Saved data entries:
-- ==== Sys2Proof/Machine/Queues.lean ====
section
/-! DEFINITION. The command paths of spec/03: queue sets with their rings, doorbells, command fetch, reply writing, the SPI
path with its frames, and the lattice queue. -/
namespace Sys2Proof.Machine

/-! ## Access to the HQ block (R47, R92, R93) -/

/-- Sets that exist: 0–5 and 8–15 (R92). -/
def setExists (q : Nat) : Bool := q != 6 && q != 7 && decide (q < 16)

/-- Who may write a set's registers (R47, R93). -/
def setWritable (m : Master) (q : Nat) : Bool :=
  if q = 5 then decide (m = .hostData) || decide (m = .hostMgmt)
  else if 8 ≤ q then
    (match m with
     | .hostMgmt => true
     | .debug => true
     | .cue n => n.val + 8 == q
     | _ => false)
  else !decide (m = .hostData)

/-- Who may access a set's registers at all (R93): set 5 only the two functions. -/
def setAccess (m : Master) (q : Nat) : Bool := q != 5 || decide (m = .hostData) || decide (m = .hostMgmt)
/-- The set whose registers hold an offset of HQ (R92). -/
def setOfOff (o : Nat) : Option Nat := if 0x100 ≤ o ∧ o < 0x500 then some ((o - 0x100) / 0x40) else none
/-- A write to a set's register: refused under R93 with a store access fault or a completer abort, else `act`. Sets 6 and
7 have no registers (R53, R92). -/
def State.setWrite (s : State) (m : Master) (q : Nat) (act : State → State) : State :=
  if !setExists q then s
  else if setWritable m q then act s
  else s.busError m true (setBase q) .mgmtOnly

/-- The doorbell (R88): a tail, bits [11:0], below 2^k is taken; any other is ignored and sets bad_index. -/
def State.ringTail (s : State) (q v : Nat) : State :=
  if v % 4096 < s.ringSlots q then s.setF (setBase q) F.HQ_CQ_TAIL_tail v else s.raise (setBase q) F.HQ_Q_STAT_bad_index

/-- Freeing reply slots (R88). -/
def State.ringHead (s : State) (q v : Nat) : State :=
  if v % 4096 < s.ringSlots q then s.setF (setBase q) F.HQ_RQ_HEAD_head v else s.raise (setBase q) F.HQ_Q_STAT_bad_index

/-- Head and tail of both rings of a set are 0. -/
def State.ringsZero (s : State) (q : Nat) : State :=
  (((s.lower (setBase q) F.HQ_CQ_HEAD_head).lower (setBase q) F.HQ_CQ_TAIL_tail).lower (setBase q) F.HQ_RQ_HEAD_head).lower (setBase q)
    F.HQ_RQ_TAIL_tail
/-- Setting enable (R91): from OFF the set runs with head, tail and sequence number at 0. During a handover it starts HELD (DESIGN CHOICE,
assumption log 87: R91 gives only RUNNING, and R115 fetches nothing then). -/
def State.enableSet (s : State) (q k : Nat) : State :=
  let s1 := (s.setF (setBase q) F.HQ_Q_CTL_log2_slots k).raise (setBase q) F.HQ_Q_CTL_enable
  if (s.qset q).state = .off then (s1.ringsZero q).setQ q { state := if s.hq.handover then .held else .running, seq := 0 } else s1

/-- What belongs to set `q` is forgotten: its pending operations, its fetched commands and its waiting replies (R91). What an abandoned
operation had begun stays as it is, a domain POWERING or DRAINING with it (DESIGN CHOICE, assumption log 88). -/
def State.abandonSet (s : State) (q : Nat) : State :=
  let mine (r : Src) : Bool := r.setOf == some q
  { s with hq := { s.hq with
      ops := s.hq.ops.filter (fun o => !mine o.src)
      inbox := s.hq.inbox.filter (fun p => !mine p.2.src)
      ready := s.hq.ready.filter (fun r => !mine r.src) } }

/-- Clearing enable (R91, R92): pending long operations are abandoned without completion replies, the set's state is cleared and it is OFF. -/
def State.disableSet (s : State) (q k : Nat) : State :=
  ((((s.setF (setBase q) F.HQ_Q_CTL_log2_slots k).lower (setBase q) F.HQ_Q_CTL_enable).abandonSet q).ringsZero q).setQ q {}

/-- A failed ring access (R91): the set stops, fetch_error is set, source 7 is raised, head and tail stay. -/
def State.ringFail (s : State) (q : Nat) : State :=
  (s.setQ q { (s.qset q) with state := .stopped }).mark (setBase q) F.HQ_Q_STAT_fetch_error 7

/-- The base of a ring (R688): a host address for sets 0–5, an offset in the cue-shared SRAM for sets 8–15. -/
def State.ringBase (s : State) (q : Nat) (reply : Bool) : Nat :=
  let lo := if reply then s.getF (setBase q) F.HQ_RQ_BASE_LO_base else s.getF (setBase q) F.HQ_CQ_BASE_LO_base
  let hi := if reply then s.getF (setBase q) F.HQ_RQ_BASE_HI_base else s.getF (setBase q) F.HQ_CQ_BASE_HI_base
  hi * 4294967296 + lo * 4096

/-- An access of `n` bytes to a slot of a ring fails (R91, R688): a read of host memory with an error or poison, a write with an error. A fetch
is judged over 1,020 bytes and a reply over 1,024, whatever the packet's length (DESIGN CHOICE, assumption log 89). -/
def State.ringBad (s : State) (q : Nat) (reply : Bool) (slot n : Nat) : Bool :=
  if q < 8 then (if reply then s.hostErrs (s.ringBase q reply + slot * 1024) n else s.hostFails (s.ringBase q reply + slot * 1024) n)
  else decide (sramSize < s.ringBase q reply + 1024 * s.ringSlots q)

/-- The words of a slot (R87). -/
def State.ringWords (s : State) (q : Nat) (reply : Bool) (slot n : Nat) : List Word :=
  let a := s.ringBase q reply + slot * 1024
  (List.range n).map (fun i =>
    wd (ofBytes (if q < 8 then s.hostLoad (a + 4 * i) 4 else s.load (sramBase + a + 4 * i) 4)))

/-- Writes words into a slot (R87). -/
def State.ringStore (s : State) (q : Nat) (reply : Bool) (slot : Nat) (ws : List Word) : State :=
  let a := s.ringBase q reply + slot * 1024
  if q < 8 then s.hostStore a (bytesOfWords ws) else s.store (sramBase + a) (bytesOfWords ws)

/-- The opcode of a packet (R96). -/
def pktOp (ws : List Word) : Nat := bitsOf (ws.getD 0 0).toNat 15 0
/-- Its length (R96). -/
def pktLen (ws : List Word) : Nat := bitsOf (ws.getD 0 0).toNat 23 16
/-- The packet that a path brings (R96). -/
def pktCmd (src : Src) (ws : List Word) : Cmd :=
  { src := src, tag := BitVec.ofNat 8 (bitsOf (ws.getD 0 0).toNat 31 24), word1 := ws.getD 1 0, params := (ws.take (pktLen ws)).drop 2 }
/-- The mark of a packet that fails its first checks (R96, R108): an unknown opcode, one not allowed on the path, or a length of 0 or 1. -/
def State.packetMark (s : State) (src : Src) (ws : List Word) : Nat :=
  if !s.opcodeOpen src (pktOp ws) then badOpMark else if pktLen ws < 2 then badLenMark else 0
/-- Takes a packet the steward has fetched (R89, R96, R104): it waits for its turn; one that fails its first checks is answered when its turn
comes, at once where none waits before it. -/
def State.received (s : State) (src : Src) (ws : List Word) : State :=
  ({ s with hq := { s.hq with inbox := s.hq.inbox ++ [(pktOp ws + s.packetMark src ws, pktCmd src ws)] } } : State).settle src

Description of the task:
Send back the lines of the records word for word, from the very first through the line containing "def State.ringHead (s".

Written solution:
-- ==== Sys2Proof/Machine/Queues.lean ====
section
/-! DEFINITION. The command paths of spec/03: queue sets with their rings, doorbells, command fetch, reply writing, the SPI
path with its frames, and the lattice queue. -/
namespace Sys2Proof.Machine

/-! ## Access to the HQ block (R47, R92, R93) -/

/-- Sets that exist: 0–5 and 8–15 (R92). -/
def setExists (q : Nat) : Bool := q != 6 && q != 7 && decide (q < 16)

/-- Who may write a set's registers (R47, R93). -/
def setWritable (m : Master) (q : Nat) : Bool :=
  if q = 5 then decide (m = .hostData) || decide (m = .hostMgmt)
  else if 8 ≤ q then
    (match m with
     | .hostMgmt => true
     | .debug => true
     | .cue n => n.val + 8 == q
     | _ => false)
  else !decide (m = .hostData)

/-- Who may access a set's registers at all (R93): set 5 only the two functions. -/
def setAccess (m : Master) (q : Nat) : Bool := q != 5 || decide (m = .hostData) || decide (m = .hostMgmt)
/-- The set whose registers hold an offset of HQ (R92). -/
def setOfOff (o : Nat) : Option Nat := if 0x100 ≤ o ∧ o < 0x500 then some ((o - 0x100) / 0x40) else none
/-- A write to a set's register: refused under R93 with a store access fault or a completer abort, else `act`. Sets 6 and
7 have no registers (R53, R92). -/
def State.setWrite (s : State) (m : Master) (q : Nat) (act : State → State) : State :=
  if !setExists q then s
  else if setWritable m q then act s
  else s.busError m true (setBase q) .mgmtOnly

/-- The doorbell (R88): a tail, bits [11:0], below 2^k is taken; any other is ignored and sets bad_index. -/
def State.ringTail (s : State) (q v : Nat) : State :=
  if v % 4096 < s.ringSlots q then s.setF (setBase q) F.HQ_CQ_TAIL_tail v else s.raise (setBase q) F.HQ_Q_STAT_bad_index

/-- Freeing reply slots (R88). -/
def State.ringHead (s : State) (q v : Nat) : State :=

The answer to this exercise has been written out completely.